_EXERCISE DESCRIPTION_: At the line containing "r.paused.isNone && decide", begin repeating lines exactly, and stop only after the final line of the records below.

(Collected data entries)
-- Opening Marker --
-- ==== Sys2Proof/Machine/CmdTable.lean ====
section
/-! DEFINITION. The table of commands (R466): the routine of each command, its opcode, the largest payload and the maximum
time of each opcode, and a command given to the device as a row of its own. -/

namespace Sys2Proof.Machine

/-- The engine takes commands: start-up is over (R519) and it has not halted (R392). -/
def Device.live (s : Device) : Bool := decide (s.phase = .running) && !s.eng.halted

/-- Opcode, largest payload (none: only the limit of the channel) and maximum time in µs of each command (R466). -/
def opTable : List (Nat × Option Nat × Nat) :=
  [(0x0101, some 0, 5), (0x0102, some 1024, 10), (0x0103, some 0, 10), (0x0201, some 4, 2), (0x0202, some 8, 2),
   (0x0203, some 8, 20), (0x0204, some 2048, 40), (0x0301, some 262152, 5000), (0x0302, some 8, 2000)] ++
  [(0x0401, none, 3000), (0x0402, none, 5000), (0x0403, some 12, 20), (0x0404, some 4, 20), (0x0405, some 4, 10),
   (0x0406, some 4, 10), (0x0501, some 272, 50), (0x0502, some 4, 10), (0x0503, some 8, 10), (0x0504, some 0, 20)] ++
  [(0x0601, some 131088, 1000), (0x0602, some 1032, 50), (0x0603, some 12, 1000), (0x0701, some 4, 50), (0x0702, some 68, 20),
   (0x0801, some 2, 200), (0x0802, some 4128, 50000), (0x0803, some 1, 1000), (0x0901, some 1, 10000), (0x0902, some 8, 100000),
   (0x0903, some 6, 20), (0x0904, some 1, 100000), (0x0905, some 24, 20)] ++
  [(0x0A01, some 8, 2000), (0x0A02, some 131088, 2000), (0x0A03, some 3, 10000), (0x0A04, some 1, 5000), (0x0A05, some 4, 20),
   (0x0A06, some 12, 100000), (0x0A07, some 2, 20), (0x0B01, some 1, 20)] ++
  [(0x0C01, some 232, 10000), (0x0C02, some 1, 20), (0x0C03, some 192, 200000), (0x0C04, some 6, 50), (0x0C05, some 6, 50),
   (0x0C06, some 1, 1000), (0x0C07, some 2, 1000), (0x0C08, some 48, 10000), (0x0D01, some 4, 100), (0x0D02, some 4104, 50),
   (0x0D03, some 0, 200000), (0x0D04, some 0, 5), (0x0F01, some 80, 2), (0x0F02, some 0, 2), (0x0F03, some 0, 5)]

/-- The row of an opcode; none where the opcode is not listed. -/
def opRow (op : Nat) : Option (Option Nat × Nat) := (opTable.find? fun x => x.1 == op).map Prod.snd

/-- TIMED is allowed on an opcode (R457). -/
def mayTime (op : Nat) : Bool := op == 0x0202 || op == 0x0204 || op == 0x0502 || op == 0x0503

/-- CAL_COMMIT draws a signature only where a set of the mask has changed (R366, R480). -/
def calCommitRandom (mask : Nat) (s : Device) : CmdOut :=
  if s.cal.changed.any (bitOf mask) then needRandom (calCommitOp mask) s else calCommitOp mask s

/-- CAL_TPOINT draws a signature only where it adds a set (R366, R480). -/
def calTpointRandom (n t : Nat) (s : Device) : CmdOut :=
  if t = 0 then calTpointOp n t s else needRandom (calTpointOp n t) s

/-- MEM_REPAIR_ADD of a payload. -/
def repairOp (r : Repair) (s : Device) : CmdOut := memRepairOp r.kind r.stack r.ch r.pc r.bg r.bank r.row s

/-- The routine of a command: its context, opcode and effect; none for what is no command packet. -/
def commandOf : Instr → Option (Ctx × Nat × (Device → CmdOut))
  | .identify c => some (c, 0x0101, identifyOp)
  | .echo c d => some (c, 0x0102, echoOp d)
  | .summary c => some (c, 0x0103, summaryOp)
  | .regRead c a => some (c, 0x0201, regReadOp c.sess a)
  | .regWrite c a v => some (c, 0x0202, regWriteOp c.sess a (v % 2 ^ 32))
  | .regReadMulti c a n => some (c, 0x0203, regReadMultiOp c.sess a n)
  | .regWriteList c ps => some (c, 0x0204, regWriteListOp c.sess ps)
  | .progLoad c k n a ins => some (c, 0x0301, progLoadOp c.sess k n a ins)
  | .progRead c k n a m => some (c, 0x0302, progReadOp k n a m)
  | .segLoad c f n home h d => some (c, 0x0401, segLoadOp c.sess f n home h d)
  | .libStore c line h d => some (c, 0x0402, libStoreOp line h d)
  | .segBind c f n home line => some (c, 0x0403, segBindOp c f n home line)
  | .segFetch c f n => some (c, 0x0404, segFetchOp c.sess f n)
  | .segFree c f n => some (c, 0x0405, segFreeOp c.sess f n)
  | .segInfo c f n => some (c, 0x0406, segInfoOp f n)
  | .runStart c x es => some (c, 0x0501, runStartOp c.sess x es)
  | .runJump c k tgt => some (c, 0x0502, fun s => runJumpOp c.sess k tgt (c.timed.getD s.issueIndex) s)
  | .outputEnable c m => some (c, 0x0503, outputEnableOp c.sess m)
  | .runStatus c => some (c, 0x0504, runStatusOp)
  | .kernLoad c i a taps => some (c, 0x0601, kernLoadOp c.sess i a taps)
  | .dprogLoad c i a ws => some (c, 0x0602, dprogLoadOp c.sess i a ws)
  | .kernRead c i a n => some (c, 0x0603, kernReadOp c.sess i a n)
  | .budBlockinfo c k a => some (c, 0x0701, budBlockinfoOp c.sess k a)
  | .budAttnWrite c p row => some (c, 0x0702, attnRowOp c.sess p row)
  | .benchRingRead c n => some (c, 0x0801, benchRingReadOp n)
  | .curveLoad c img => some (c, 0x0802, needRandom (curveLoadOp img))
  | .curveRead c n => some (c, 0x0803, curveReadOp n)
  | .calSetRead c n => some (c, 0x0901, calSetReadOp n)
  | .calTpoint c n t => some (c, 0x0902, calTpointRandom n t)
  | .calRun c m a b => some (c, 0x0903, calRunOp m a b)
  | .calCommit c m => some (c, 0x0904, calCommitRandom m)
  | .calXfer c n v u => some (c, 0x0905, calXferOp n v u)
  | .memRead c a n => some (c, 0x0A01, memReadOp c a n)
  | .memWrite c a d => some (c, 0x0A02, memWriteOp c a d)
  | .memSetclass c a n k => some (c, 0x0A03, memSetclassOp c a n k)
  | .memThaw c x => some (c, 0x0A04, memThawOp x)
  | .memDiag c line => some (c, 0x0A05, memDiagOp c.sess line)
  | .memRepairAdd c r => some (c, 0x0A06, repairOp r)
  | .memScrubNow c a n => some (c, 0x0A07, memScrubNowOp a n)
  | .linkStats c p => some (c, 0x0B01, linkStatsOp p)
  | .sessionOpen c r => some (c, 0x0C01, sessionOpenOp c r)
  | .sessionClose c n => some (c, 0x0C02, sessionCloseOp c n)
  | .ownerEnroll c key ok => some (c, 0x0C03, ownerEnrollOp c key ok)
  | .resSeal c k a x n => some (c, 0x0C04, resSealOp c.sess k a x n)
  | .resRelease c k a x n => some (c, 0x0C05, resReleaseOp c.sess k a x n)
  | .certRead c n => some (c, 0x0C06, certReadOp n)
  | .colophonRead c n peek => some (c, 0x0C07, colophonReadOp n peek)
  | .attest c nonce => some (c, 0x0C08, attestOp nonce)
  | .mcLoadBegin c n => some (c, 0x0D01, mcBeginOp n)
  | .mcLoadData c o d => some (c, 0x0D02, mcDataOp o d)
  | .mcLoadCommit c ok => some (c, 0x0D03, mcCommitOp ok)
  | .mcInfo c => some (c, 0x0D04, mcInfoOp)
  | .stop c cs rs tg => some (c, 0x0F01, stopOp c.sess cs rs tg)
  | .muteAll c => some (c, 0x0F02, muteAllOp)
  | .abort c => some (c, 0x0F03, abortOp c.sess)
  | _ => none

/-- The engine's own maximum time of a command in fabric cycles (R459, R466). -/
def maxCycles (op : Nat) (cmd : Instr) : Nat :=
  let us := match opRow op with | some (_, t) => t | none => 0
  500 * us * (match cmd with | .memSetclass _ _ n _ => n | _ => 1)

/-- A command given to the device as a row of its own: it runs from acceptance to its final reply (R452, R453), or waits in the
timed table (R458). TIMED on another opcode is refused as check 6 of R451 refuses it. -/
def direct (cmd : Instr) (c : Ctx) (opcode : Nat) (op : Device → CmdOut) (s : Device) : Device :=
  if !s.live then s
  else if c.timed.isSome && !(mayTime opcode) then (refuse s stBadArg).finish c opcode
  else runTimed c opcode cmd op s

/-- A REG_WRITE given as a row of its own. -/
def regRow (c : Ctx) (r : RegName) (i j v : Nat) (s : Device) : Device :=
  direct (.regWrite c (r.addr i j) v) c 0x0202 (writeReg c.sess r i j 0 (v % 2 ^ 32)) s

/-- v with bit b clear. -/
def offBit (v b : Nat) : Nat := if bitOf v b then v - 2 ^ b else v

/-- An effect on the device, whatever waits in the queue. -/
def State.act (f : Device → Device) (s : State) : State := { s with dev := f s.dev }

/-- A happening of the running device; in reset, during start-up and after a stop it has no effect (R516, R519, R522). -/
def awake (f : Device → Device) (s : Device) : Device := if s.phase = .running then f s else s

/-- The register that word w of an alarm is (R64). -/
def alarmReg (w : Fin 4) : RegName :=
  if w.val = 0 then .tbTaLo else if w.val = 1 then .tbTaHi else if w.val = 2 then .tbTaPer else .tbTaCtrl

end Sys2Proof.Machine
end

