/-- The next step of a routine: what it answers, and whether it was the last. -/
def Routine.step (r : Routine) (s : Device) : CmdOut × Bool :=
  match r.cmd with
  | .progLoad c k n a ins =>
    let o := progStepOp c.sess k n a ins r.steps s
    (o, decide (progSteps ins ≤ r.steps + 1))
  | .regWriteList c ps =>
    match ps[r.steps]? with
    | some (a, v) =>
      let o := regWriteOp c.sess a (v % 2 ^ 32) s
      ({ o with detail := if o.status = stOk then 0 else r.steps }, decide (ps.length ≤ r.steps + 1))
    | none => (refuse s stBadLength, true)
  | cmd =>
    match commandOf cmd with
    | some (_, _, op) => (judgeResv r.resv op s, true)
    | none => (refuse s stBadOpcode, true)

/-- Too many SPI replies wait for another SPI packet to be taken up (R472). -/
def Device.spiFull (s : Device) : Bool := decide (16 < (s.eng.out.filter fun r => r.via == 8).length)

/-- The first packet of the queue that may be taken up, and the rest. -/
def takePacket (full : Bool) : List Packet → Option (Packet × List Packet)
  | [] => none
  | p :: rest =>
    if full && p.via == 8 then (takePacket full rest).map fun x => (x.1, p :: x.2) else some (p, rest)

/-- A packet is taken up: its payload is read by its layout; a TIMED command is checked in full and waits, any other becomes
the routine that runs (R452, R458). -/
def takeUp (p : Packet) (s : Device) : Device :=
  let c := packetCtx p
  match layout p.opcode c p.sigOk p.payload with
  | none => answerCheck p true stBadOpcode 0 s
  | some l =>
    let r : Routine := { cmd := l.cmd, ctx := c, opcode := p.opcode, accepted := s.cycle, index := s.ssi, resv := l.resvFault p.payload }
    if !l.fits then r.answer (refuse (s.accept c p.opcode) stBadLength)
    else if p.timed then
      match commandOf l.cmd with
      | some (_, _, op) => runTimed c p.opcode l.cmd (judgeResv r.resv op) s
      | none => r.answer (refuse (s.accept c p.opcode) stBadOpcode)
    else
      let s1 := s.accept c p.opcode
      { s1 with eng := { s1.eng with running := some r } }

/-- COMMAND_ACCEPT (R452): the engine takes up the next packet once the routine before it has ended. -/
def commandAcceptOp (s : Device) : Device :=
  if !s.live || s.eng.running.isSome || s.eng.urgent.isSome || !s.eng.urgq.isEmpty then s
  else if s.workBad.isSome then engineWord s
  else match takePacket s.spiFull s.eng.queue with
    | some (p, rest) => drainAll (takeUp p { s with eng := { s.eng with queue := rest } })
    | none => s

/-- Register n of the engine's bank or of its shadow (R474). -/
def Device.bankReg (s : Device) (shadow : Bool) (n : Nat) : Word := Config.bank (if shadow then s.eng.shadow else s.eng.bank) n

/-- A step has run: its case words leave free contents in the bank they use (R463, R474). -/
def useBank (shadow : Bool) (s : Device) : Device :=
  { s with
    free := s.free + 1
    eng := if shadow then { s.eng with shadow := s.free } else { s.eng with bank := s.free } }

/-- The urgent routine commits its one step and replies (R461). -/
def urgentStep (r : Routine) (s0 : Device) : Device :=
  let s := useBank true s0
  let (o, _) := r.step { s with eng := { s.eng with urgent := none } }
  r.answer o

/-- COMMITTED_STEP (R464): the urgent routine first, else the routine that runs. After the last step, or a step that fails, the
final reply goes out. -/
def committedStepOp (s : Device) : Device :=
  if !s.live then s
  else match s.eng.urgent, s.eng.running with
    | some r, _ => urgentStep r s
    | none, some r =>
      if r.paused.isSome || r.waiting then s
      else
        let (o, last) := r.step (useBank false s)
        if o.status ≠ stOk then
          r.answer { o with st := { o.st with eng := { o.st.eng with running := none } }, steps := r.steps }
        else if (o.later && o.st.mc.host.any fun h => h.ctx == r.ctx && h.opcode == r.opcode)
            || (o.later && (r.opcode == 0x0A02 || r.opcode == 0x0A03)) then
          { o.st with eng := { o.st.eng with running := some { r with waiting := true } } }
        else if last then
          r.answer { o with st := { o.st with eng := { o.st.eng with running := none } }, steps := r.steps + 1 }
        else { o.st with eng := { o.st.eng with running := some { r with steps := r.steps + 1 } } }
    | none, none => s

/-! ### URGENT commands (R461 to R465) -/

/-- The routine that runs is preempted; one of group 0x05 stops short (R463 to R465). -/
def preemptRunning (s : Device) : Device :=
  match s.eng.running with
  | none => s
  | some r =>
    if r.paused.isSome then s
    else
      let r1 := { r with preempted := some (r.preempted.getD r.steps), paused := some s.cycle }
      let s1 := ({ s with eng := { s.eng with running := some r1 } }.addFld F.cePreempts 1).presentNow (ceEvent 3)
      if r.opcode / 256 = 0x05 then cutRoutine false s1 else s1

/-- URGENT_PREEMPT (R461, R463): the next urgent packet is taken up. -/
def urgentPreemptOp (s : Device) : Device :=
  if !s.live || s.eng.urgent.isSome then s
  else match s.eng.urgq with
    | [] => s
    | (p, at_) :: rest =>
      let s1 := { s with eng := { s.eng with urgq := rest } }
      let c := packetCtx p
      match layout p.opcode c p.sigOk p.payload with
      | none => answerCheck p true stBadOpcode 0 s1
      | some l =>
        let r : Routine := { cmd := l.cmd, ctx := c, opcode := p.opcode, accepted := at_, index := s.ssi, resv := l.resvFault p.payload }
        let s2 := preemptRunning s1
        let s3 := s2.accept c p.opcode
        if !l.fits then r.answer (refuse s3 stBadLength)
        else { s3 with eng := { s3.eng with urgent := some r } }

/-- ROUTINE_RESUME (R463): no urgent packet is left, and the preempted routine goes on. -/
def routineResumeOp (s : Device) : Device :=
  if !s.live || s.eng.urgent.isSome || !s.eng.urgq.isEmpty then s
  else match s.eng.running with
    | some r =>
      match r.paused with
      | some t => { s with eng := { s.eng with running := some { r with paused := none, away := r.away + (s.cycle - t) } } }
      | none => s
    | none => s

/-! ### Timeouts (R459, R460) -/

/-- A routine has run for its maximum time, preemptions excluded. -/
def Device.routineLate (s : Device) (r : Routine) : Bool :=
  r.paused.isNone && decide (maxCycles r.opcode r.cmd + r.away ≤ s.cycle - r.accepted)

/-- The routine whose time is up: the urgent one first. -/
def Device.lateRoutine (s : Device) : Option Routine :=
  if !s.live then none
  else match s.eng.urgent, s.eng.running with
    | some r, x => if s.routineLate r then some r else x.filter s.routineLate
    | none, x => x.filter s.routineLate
-- Closing Marker --
_COMPLETED TASK_:
  r.paused.isNone && decide (maxCycles r.opcode r.cmd + r.away ≤ s.cycle - r.accepted)

/-- The routine whose time is up: the urgent one first. -/
def Device.lateRoutine (s : Device) : Option Routine :=
  if !s.live then none
  else match s.eng.urgent, s.eng.running with
    | some r, x => if s.routineLate r then some r else x.filter s.routineLate
    | none, x => x.filter s.routineLate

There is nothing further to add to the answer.